- [WORK REQUEST]: Scan the records beneath this line for the line holding "intro g bytes t hl" and the line holding "(o.instr a b).operandBytes", then transcribe exactly those two and all lines between.

- [PROVIDED RECORDS]:
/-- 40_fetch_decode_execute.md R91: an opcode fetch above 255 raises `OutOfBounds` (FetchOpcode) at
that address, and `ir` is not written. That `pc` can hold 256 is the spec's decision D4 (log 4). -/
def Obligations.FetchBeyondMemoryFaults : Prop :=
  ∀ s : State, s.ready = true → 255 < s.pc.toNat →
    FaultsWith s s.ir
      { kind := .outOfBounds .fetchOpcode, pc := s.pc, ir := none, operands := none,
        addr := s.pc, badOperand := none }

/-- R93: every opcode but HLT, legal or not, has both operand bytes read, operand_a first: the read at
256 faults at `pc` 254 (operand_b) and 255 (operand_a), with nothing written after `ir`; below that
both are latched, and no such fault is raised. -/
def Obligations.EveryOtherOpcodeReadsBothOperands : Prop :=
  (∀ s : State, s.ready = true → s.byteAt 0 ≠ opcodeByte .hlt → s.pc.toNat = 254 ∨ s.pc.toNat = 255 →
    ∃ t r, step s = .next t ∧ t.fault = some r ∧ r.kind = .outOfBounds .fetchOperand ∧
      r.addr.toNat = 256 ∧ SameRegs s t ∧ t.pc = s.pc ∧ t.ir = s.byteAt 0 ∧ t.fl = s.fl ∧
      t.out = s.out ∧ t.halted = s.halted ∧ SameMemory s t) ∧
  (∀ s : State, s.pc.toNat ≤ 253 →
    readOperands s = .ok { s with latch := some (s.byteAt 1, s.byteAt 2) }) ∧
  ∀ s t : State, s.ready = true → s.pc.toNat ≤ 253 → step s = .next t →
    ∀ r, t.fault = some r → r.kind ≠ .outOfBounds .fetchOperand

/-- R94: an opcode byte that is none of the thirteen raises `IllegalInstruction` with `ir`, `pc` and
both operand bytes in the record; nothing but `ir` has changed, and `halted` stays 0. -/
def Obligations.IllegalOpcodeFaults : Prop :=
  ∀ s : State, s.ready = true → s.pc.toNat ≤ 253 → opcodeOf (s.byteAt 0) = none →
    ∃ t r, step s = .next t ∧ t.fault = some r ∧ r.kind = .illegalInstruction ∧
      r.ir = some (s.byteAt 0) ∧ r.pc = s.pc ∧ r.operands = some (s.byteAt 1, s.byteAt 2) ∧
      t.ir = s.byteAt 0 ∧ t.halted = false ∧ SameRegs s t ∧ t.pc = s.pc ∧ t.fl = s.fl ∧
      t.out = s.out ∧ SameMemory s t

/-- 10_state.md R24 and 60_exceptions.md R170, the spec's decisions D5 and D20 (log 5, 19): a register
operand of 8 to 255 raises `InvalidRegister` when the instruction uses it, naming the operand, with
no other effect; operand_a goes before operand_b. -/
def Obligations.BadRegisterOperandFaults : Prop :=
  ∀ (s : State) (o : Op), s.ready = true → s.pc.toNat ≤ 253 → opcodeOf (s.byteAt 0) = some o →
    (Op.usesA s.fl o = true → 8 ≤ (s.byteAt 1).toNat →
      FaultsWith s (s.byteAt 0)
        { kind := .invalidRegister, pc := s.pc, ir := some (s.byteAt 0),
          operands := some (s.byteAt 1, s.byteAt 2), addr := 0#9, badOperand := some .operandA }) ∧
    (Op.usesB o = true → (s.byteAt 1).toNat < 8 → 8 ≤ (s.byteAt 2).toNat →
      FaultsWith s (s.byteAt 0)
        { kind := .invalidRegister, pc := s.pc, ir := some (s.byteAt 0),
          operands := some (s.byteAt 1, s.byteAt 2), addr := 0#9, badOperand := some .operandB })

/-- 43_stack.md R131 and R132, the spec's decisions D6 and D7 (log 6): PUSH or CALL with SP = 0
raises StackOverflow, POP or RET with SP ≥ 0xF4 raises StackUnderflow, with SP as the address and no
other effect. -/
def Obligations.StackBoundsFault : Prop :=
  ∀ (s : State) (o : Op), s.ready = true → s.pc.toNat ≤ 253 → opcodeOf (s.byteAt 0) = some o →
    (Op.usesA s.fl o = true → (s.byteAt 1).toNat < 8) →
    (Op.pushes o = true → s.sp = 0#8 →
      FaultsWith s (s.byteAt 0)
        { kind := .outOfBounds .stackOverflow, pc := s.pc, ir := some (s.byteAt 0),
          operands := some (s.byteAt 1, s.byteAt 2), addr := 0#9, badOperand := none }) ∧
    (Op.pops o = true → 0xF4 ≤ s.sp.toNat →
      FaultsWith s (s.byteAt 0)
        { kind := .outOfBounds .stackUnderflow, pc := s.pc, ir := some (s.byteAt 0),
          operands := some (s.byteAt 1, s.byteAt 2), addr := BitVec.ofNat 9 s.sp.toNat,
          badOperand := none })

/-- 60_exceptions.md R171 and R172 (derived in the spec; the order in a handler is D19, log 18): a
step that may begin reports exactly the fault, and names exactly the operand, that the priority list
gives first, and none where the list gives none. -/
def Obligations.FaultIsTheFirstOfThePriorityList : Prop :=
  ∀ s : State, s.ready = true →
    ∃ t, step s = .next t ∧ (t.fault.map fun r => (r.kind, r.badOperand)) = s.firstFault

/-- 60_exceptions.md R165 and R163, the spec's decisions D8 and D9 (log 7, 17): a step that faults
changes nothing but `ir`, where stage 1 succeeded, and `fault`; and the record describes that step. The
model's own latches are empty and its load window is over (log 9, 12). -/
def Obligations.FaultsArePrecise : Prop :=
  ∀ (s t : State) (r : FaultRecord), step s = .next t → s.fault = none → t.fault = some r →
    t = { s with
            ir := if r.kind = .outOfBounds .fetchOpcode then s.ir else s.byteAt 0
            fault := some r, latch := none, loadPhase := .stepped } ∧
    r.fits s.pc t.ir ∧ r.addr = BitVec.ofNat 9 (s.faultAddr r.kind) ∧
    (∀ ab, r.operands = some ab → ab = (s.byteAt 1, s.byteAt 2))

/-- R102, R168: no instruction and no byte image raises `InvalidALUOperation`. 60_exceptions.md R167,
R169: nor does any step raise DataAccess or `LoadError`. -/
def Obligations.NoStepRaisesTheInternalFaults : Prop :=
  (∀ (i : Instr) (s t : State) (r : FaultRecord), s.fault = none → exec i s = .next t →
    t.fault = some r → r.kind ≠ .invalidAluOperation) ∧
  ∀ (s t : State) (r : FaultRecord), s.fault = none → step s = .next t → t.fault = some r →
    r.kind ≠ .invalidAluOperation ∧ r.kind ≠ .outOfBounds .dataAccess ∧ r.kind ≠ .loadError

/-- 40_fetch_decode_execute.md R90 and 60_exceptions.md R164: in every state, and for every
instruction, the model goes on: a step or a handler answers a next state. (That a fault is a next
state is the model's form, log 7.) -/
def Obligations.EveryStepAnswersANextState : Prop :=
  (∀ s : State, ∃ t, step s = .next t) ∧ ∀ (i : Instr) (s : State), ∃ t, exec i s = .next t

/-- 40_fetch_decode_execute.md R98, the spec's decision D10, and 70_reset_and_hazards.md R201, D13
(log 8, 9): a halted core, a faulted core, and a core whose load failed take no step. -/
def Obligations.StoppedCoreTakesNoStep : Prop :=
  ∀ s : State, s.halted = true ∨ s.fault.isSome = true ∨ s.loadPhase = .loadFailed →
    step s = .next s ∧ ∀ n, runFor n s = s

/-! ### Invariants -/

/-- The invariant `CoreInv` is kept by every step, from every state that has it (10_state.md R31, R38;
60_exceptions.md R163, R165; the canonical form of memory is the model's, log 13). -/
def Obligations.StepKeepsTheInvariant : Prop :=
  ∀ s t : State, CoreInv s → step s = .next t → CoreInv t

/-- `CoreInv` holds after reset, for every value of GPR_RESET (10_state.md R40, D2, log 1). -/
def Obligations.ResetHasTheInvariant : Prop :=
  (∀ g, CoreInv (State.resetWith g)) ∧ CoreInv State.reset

---

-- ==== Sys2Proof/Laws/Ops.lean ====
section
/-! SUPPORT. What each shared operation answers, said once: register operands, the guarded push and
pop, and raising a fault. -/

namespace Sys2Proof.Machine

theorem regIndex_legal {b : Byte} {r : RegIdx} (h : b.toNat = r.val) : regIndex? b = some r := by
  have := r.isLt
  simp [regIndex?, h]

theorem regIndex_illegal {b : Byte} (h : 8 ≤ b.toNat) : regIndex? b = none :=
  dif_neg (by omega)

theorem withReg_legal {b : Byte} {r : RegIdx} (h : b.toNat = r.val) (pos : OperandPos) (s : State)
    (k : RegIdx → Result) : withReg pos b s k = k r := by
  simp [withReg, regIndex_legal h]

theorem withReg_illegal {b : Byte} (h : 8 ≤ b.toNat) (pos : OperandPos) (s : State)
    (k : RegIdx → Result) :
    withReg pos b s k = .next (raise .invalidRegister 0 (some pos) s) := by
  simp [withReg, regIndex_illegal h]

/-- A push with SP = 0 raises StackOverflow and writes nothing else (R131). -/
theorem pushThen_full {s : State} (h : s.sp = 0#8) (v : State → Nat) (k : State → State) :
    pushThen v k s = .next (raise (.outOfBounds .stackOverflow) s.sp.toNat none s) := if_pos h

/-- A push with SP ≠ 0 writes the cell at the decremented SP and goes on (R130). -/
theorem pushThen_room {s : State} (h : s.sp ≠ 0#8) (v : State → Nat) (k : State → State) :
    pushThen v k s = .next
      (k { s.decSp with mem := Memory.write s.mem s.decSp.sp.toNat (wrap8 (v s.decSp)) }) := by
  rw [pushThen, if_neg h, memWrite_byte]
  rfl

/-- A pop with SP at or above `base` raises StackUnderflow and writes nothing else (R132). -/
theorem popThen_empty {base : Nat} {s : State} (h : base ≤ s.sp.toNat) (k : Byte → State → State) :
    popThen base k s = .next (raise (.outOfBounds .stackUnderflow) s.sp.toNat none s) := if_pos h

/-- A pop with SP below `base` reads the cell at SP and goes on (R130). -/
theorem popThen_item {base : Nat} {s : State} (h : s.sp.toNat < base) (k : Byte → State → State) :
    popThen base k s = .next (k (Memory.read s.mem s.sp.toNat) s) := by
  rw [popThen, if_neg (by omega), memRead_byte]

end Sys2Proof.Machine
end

--

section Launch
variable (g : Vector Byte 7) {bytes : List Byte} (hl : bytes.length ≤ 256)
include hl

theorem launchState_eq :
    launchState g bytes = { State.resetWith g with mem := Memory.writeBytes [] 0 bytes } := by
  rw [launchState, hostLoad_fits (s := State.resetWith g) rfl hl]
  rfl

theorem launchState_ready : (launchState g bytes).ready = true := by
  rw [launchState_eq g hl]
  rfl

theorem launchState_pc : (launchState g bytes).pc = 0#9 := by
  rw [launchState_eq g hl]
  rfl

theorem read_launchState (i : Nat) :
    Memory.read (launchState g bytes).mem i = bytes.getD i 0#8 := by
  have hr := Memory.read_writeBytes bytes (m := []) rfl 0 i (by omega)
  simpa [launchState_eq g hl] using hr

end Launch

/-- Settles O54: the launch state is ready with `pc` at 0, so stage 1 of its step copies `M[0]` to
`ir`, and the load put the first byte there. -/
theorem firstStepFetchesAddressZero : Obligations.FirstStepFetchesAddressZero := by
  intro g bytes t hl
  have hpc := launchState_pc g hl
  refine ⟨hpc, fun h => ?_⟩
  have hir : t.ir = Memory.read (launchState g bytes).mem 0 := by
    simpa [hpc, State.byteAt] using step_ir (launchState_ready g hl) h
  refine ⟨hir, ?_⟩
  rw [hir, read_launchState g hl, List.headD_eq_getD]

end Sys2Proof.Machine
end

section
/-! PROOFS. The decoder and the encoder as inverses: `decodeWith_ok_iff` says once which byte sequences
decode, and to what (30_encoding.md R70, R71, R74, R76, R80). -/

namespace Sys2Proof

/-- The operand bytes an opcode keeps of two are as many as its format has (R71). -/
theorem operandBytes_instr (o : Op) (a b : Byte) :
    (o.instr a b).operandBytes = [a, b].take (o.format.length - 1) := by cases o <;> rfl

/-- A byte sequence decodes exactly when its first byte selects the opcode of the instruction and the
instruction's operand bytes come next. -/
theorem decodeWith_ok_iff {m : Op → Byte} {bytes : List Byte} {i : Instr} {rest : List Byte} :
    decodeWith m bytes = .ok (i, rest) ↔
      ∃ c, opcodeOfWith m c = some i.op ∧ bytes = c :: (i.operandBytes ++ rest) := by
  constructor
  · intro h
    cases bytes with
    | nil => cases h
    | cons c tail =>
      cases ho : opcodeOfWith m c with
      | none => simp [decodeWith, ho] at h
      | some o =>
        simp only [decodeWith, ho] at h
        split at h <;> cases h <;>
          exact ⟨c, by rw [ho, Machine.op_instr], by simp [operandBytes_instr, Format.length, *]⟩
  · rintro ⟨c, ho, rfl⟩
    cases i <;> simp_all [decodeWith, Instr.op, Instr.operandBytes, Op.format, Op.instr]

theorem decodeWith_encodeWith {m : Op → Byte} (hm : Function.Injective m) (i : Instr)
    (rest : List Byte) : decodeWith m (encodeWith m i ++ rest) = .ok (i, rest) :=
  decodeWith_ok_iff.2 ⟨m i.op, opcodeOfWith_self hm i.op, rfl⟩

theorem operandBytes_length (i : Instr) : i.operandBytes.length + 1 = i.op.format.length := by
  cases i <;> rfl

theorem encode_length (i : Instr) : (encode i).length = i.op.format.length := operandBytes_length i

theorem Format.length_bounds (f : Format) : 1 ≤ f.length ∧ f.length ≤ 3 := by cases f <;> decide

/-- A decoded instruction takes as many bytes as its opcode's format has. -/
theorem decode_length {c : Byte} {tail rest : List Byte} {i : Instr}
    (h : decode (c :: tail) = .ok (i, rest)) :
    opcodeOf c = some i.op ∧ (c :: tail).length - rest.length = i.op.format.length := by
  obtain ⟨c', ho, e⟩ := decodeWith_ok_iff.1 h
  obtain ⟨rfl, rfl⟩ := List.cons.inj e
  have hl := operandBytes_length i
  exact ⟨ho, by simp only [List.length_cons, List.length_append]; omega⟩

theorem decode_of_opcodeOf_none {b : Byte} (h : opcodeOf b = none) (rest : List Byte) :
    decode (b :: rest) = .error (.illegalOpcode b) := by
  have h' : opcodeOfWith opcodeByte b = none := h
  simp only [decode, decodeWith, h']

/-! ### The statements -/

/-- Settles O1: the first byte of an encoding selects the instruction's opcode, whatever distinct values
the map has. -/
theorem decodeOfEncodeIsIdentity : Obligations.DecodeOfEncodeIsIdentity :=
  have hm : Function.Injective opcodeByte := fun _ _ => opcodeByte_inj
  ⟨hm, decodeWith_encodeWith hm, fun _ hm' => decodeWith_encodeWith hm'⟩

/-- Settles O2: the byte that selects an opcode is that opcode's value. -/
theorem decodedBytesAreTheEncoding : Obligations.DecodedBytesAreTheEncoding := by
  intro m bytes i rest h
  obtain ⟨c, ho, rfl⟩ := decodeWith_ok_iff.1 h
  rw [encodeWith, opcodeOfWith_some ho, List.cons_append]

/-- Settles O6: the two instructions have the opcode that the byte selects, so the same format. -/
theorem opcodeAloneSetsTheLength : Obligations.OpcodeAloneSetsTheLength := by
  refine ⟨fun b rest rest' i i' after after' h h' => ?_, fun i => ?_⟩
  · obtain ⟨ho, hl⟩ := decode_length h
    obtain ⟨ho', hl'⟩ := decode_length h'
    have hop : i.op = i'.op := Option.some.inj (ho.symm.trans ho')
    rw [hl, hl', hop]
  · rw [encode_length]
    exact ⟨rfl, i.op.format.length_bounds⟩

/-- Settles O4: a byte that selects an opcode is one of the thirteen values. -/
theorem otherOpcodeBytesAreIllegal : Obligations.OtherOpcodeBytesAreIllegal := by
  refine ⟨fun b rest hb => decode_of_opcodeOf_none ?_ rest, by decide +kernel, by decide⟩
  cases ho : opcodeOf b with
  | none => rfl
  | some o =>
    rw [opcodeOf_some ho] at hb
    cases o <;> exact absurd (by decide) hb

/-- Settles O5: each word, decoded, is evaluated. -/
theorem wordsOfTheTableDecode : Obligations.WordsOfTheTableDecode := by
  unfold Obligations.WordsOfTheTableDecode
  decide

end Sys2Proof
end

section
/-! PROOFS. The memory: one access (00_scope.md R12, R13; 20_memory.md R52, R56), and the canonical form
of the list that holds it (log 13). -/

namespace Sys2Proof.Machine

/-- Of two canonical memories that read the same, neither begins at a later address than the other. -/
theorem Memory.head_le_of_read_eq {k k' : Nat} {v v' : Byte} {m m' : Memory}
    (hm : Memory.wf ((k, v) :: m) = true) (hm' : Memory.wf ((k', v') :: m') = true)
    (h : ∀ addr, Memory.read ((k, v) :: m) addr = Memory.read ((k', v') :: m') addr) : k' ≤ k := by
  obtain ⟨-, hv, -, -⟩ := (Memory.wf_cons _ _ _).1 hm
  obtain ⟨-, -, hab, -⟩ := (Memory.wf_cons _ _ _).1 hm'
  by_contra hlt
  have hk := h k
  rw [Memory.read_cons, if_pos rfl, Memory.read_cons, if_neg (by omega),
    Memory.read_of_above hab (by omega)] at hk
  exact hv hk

- [OUTPUT]:
  intro g bytes t hl
  have hpc := launchState_pc g hl
  refine ⟨hpc, fun h => ?_⟩
  have hir : t.ir = Memory.read (launchState g bytes).mem 0 := by
    simpa [hpc, State.byteAt] using step_ir (launchState_ready g hl) h
  refine ⟨hir, ?_⟩
  rw [hir, read_launchState g hl, List.headD_eq_getD]

end Sys2Proof.Machine
end

section
/-! PROOFS. The decoder and the encoder as inverses: `decodeWith_ok_iff` says once which byte sequences
decode, and to what (30_encoding.md R70, R71, R74, R76, R80). -/

namespace Sys2Proof

/-- The operand bytes an opcode keeps of two are as many as its format has (R71). -/
theorem operandBytes_instr (o : Op) (a b : Byte) :
    (o.instr a b).operandBytes = [a, b].take (o.format.length - 1) := by cases o <;> rfl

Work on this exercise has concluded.